# Given data

::::::::

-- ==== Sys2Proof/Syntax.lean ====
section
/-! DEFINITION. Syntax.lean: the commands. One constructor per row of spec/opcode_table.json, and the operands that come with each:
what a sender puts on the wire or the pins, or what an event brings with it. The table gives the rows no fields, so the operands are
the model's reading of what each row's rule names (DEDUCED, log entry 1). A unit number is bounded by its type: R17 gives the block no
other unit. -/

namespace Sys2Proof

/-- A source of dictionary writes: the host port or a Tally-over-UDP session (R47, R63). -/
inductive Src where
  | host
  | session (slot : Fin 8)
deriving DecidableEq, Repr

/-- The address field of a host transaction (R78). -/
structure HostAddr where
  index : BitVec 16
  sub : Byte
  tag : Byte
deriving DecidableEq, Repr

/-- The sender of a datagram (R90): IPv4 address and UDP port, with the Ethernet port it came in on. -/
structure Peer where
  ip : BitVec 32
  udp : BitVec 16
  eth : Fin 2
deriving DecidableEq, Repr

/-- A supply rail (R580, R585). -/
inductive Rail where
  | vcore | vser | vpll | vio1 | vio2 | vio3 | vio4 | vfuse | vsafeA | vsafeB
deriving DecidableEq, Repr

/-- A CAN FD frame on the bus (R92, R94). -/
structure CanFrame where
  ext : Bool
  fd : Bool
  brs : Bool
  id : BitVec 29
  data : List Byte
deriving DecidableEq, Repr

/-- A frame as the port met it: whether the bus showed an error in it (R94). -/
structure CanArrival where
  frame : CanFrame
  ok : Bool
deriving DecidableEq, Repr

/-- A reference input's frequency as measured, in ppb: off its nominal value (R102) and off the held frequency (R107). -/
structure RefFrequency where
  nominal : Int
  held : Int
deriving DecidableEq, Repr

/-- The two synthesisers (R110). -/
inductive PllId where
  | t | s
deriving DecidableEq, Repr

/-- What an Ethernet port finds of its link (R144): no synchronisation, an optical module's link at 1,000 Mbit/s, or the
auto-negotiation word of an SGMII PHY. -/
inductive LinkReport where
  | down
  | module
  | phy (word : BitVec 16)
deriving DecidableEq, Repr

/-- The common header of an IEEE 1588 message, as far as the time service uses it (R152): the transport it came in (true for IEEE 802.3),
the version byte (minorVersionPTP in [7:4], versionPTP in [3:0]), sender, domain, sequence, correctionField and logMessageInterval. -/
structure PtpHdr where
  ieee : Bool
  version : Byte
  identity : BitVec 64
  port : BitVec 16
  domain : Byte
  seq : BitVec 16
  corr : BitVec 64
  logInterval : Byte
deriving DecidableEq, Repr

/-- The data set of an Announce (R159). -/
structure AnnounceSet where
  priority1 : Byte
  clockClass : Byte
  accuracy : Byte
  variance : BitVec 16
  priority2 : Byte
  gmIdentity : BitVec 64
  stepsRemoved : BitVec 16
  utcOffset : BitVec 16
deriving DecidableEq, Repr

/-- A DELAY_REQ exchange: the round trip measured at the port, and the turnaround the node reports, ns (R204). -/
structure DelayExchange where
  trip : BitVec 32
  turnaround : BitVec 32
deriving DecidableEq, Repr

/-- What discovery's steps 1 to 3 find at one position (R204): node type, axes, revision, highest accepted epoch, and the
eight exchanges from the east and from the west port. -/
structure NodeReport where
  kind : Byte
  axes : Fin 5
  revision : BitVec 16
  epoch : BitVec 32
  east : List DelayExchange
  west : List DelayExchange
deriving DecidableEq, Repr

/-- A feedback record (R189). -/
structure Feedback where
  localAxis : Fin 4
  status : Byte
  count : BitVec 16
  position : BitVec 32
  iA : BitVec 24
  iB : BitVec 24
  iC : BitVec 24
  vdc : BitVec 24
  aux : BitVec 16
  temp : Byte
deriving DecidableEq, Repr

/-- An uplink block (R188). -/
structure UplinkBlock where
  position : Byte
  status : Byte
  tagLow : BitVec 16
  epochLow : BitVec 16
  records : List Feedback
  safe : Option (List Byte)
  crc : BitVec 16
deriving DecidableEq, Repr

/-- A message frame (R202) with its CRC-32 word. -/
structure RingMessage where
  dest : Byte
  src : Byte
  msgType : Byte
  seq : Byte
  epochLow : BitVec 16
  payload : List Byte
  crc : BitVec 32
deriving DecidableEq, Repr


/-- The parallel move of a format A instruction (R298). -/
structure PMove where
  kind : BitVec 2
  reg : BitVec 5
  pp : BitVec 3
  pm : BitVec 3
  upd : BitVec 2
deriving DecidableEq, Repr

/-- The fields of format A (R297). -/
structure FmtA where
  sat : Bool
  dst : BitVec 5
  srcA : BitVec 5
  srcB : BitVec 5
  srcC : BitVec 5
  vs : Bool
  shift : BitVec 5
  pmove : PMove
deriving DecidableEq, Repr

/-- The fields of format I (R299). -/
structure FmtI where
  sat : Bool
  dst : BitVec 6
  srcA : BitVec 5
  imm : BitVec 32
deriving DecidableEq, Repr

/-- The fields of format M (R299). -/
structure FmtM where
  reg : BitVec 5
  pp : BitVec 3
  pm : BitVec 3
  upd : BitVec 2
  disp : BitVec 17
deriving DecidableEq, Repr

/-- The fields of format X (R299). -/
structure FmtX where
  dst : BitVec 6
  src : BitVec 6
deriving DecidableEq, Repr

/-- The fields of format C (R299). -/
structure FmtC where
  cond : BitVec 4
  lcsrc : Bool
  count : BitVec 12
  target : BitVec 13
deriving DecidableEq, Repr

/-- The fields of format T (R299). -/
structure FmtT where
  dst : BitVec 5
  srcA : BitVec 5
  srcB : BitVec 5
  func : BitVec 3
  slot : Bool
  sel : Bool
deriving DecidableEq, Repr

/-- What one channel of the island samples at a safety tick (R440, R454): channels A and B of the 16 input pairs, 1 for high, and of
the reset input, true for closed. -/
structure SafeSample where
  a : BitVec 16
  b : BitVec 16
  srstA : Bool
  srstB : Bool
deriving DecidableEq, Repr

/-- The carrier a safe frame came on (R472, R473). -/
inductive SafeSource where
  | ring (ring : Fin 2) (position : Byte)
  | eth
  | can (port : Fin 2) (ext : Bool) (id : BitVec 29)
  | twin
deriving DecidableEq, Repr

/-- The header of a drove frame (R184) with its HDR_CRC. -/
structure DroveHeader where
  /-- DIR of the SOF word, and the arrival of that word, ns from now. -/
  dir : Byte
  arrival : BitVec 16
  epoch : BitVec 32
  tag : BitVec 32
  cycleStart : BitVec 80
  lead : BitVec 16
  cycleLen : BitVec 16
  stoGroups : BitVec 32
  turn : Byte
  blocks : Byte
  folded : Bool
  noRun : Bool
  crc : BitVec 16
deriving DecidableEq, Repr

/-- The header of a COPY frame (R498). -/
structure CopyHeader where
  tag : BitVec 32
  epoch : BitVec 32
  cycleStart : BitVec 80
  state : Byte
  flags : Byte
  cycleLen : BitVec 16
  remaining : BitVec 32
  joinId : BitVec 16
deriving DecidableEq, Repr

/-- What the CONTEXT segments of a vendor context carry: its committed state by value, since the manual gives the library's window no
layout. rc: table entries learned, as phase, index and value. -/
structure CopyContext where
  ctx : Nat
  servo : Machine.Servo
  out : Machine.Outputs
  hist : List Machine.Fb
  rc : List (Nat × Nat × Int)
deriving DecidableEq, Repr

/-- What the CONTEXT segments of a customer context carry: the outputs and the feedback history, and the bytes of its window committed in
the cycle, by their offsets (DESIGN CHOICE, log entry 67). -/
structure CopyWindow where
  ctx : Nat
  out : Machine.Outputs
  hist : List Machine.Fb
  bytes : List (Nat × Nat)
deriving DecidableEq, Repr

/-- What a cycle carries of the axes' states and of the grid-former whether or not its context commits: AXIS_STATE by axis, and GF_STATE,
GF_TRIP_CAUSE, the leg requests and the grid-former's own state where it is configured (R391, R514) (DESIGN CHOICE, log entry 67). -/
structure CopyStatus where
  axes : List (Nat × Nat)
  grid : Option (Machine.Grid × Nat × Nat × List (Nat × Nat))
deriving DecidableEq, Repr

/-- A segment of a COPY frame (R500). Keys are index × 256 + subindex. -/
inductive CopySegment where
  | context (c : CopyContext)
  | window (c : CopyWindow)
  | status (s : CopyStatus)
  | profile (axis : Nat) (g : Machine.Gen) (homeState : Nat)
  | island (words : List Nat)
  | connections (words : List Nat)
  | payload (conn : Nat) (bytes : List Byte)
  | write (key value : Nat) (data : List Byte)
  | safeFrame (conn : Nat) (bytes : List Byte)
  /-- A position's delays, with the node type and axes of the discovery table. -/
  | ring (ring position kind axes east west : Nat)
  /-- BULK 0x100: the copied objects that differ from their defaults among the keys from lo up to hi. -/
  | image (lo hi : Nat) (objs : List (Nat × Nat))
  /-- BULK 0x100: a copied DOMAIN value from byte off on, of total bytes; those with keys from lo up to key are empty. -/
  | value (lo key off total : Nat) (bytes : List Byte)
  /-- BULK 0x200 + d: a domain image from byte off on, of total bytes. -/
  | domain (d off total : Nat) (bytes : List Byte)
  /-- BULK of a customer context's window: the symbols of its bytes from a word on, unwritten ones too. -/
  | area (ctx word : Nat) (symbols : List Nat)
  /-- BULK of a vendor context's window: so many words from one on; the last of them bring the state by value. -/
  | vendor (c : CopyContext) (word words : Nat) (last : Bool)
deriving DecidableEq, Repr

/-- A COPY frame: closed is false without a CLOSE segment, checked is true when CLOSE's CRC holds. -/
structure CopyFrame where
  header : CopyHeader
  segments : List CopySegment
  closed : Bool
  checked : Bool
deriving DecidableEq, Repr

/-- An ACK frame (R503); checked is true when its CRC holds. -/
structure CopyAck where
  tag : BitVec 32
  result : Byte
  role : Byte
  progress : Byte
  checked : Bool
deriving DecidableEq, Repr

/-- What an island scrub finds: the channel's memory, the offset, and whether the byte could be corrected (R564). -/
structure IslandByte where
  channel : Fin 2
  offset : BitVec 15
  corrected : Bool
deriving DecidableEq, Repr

::::::::

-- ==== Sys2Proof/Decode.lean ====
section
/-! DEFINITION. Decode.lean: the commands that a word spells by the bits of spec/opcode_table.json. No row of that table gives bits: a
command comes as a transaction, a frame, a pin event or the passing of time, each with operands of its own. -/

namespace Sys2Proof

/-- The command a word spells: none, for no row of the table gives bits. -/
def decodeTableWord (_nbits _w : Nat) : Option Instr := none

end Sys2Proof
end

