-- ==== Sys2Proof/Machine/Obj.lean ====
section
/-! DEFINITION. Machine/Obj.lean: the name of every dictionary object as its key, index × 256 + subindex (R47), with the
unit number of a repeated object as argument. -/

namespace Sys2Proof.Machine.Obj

::::::::

# What you are asked to do
Scan the material above. Copy each line that holds the word "address".

# Worked solution
/-- The address field of a host transaction (R78). -/
/-- The sender of a datagram (R90): IPv4 address and UDP port, with the Ethernet port it came in on. -/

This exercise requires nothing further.